-- ==== Sys2Proof/Laws/State.lean ====
section
/-! SUPPORT. One lemma per field per update of State. -/

namespace Sys2Proof.Machine

variable (e : Status) (k : Nat) (p : Payload) (s : State) (i : Decoded) (c : Call) (v : Values) (a : Answer)
  (rest : List Answer)

@[simp] theorem respond_built : (respond e k p s).built = s.built := rfl
@[simp] theorem respond_tag : (respond e k p s).tag = s.tag := rfl
@[simp] theorem respond_seq : (respond e k p s).seq = none := rfl
@[simp] theorem respond_resetIn : (respond e k p s).resetIn = s.resetIn := rfl
@[simp] theorem respond_cmdIn : (respond e k p s).cmdIn = s.cmdIn := rfl
@[simp] theorem respond_grain : (respond e k p s).grain = s.grain := rfl
@[simp] theorem respond_ansIn : (respond e k p s).ansIn = s.ansIn := rfl
@[simp] theorem respond_trace : (respond e k p s).trace = s.trace ++ [.response ⟨e, k, p⟩] := rfl

@[simp] theorem raise_built : (raise e k s).built = s.built := rfl
@[simp] theorem raise_tag : (raise e k s).tag = s.tag := rfl
@[simp] theorem raise_seq : (raise e k s).seq = none := rfl
@[simp] theorem raise_resetIn : (raise e k s).resetIn = s.resetIn := rfl
@[simp] theorem raise_cmdIn : (raise e k s).cmdIn = s.cmdIn := rfl
@[simp] theorem raise_grain : (raise e k s).grain = s.grain := rfl
@[simp] theorem raise_ansIn : (raise e k s).ansIn = s.ansIn := rfl
@[simp] theorem raise_trace : (raise e k s).trace = s.trace ++ [.response ⟨e, k, .none⟩] := rfl

@[simp] theorem issue_built : (issue i c k v s).built = s.built := rfl
@[simp] theorem issue_tag : (issue i c k v s).tag = s.tag := rfl
@[simp] theorem issue_seq : (issue i c k v s).seq = some ⟨i, k, v, true, false⟩ := rfl
@[simp] theorem issue_resetIn : (issue i c k v s).resetIn = s.resetIn := rfl
@[simp] theorem issue_cmdIn : (issue i c k v s).cmdIn = s.cmdIn := rfl
@[simp] theorem issue_grain : (issue i c k v s).grain = s.grain := rfl
@[simp] theorem issue_ansIn : (issue i c k v s).ansIn = s.ansIn := rfl
@[simp] theorem issue_trace : (issue i c k v s).trace = s.trace ++ [.call c] := rfl

@[simp] theorem receive_built : (receive a rest s).built = s.built := rfl
@[simp] theorem receive_tag : (receive a rest s).tag = s.tag := rfl
@[simp] theorem receive_seq : (receive a rest s).seq = s.seq := rfl
@[simp] theorem receive_resetIn : (receive a rest s).resetIn = s.resetIn := rfl
@[simp] theorem receive_cmdIn : (receive a rest s).cmdIn = s.cmdIn := rfl
@[simp] theorem receive_grain : (receive a rest s).grain = s.grain := rfl
@[simp] theorem receive_ansIn : (receive a rest s).ansIn = rest := rfl
@[simp] theorem receive_trace : (receive a rest s).trace = s.trace ++ [.answer a] := rfl

variable (h : Word) (payload words : List Word)

@[simp] theorem take_built : (s.take h payload words).built = s.built := rfl
@[simp] theorem take_tag : (s.take h payload words).tag = s.tag := rfl
@[simp] theorem take_seq : (s.take h payload words).seq = s.seq := rfl
@[simp] theorem take_resetIn : (s.take h payload words).resetIn = s.resetIn := rfl
@[simp] theorem take_cmdIn : (s.take h payload words).cmdIn = words := rfl
@[simp] theorem take_grain : (s.take h payload words).grain = s.grain := rfl
@[simp] theorem take_ansIn : (s.take h payload words).ansIn = s.ansIn := rfl
@[simp] theorem take_trace : (s.take h payload words).trace = s.trace ++ [.taken h payload] := rfl

@[simp] theorem handOver_built : (handOver h payload words s).built = s.built := rfl
@[simp] theorem handOver_tag : (handOver h payload words s).tag = s.tag := rfl
@[simp] theorem handOver_seq :
    (handOver h payload words s).seq = some (freshRecord (decode s.built.num s.built.family h payload)) := rfl
@[simp] theorem handOver_resetIn : (handOver h payload words s).resetIn = s.resetIn := rfl
@[simp] theorem handOver_cmdIn : (handOver h payload words s).cmdIn = words := rfl
@[simp] theorem handOver_ansIn : (handOver h payload words s).ansIn = s.ansIn := rfl
@[simp] theorem handOver_trace : (handOver h payload words s).trace = s.trace ++ [.taken h payload] := rfl
@[simp] theorem handOver_grain : (handOver h payload words s).grain = s.grain := rfl

@[simp] theorem reset_grain : State.reset.grain = .event := rfl
@[simp] theorem reset_tag : State.reset.tag = 1 := rfl
@[simp] theorem reset_seq : State.reset.seq = none := rfl
@[simp] theorem reset_resetIn : State.reset.resetIn = none := rfl
@[simp] theorem reset_cmdIn : State.reset.cmdIn = [] := rfl
@[simp] theorem reset_ansIn : State.reset.ansIn = [] := rfl
@[simp] theorem reset_trace : State.reset.trace = [] := rfl
@[simp] theorem reset_built : State.reset.built = Config.built := rfl

end Sys2Proof.Machine
end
+ + + + +
**TASK:**
Go through the material above and output exactly the lines from the one containing "[.answer a] := rfl" through the one containing "words s).built = s.built := rfl".

**RESULT:**
@[simp] theorem receive_trace : (receive a rest s).trace = s.trace ++ [.answer a] := rfl

variable (h : Word) (payload words : List Word)

@[simp] theorem take_built : (s.take h payload words).built = s.built := rfl
@[simp] theorem take_tag : (s.take h payload words).tag = s.tag := rfl
@[simp] theorem take_seq : (s.take h payload words).seq = s.seq := rfl
@[simp] theorem take_resetIn : (s.take h payload words).resetIn = s.resetIn := rfl
@[simp] theorem take_cmdIn : (s.take h payload words).cmdIn = words := rfl
@[simp] theorem take_grain : (s.take h payload words).grain = s.grain := rfl
@[simp] theorem take_ansIn : (s.take h payload words).ansIn = s.ansIn := rfl
@[simp] theorem take_trace : (s.take h payload words).trace = s.trace ++ [.taken h payload] := rfl

@[simp] theorem handOver_built : (handOver h payload words s).built = s.built := rfl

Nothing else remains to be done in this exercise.